/-- The issue fault of an `M.DRAIN`, in the order of R441. (DEDUCED: log entry 23) (DESIGN CHOICE: log entry 37) -/
def drainFault (k : CoreState) (attn : Bool) (f : MFields) (on : Bool) : Option Cause :=
  let code := f.chain.toNat
  let words := (k.params f.gParam (paramWords attn)).getD []
  let c := chainOf words
  let a := attnWords words
  let m : Menu := if attn then {} else (menuOf code).getD {}
  let b := k.bank f.bank
  let ags := drainAgs f c m
  if 6 < f.fmtA.toNat || 6 < f.fmtB.toNat then some (ill 3)
  else if on && (k.params f.gParam (paramWords attn)).isNone then some (ill 4)
  else match menuCause on attn code c none with
    | some d => some (faultMenu, BitVec.ofNat 64 d)
    | none =>
      causeOf
        [(on && b.chain != code, (faultMenu, 2)),
         (on && !(ags.map Prod.fst).Nodup, ill 2),
         (attn && !f.bank, ill 3),
         (on && (k.agBad ags || c.histBase < -126 || 8 < c.histBase || (attn && b.attn.isNone)), ill 3),
         (on && (k.agPast ags || runsPast (drainReads c m ++ drainWrites attn c m a)), ill 6)]

/-! ### Vector slots (R61, R74, R156, R174, R257, R264) -/

/-- The cases of R61 and R174 that concern `TYPE` and `RND`. -/
def typeBad (f : VFields) : Bool := 3 < f.ty.toNat || 2 < f.rnd.toNat || (f.ty == 3 && f.rnd != 0)

/-- Parts of a conversion format (R167). -/
def partsOf (n : Nat) : Nat := 32 / cvtW n

def cvtBad (f : VFields) : Bool :=
  typeBad f || f.ty != 0 || 5 < f.sfmt.toNat || 5 < f.dfmt.toNat || partsOf f.sfmt.toNat ≤ f.spart.toNat
    || partsOf f.dfmt.toNat ≤ f.dpart.toNat || (f.sfmt != 3 && f.dfmt == 3 && f.rnd == 2)

def sfuBad (f : VFields) : Bool :=
  typeBad f || f.ty == 3 || f.rnd == 2 || 4 < f.ofmt.toNat || (f.ty != 0 && (f.ofmt == 1 || f.ofmt == 2))

def rsumBad (f : VFields) : Bool :=
  typeBad f || f.ty != 0 || f.immSel || f.imm32.toNat % 256 == 0 || 128 < f.imm32.toNat % 256

def winFieldBad (op : Nat) (f : WFields) : Bool :=
  (f.ty != 1 && f.ty != 2) || f.rnd != 0 || f.immSel || 2 < op || f.kw == 0 || f.kh == 0 || f.dilX == 0
    || 16 < f.dilX.toNat || f.dilY == 0 || 16 < f.dilY.toNat || f.rowPitch == 0 || f.colPitch.toNat < 4

/-- The read footprint of a `V.WIN`, as first line and number of lines (R155). -/
def winLines (k : CoreState) (op : Nat) (f : WFields) : List (Nat × Nat) :=
  let span := (f.kh.toNat - 1) * f.dilY.toNat * f.rowPitch.toNat + (f.kw.toNat - 1) * f.dilX.toNat * f.colPitch.toNat + 4
  (k.wsLine f.wsLine f.gOff, span) :: (if op = 0 then [((k.getG f.gW).toNat, 4 * f.kh.toNat * f.kw.toNat)] else [])

def winFault (s : State) (k : CoreState) (op : Nat) (f : WFields) (on : Bool) : Option Cause :=
  causeOf [(winFieldBad op f, ill 3), (on && s.reduced && (7 < f.kw.toNat || 7 < f.kh.toNat), ill 3),
    (on && runsPast (winLines k op f), ill 6)]

/-- The job lines of a SETUP (R249). -/
def CoreState.setupJob (k : CoreState) (f : LFields) : SluiceJob :=
  sluiceJobOf (k.wsBytes (64 * k.wsLine f.wsLine f.gOff) 1088)

/-- The tile index of a DECIDE (R248). -/
def CoreState.tileIndex (k : CoreState) (f : LFields) : Nat := bits (k.getG f.gOff) 19 0

/-- R257; functions 0 CLEAR, 1 ACCUM, 2 DECIDE, 3 SETUP. -/
def sluiceFault (k : CoreState) (slot sop : Nat) (f : LFields) (on : Bool) : Option Cause :=
  let b := k.wsLine f.wsLine f.gOff
  let decideBad := match k.sluice.job with
    | none => true
    | some j => j.blocks ≤ f.block.toNat || j.tiles ≤ k.tileIndex f
  causeOf
    [(3 < sop || f.rnd != 0 || f.immSel || 3 < f.ty.toNat || (sop == 1 && f.ty == 3), ill 3),
     (on && sop == 3 && b + 16 ≤ 65535 && (k.setupJob f).bad, ill 3),
     (on && sop == 2 && decideBad, ill 3),
     (on && sop == 3 && 65535 < b + 16, ill 6),
     (slot == 6, ill 8)]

------------------------------------------------------------------------

WHAT IS REQUIRED: The response should contain only a verbatim copy of the lines from the line with "let b := k.wsLine f.wsLine f.gOff" to the final line of the records.

COMPLETED EXERCISE:
  let b := k.wsLine f.wsLine f.gOff
  let decideBad := match k.sluice.job with
    | none => true
    | some j => j.blocks ≤ f.block.toNat || j.tiles ≤ k.tileIndex f
  causeOf
    [(3 < sop || f.rnd != 0 || f.immSel || 3 < f.ty.toNat || (sop == 1 && f.ty == 3), ill 3),
     (on && sop == 3 && b + 16 ≤ 65535 && (k.setupJob f).bad, ill 3),
     (on && sop == 2 && decideBad, ill 3),
     (on && sop == 3 && 65535 < b + 16, ill 6),
     (slot == 6, ill 8)]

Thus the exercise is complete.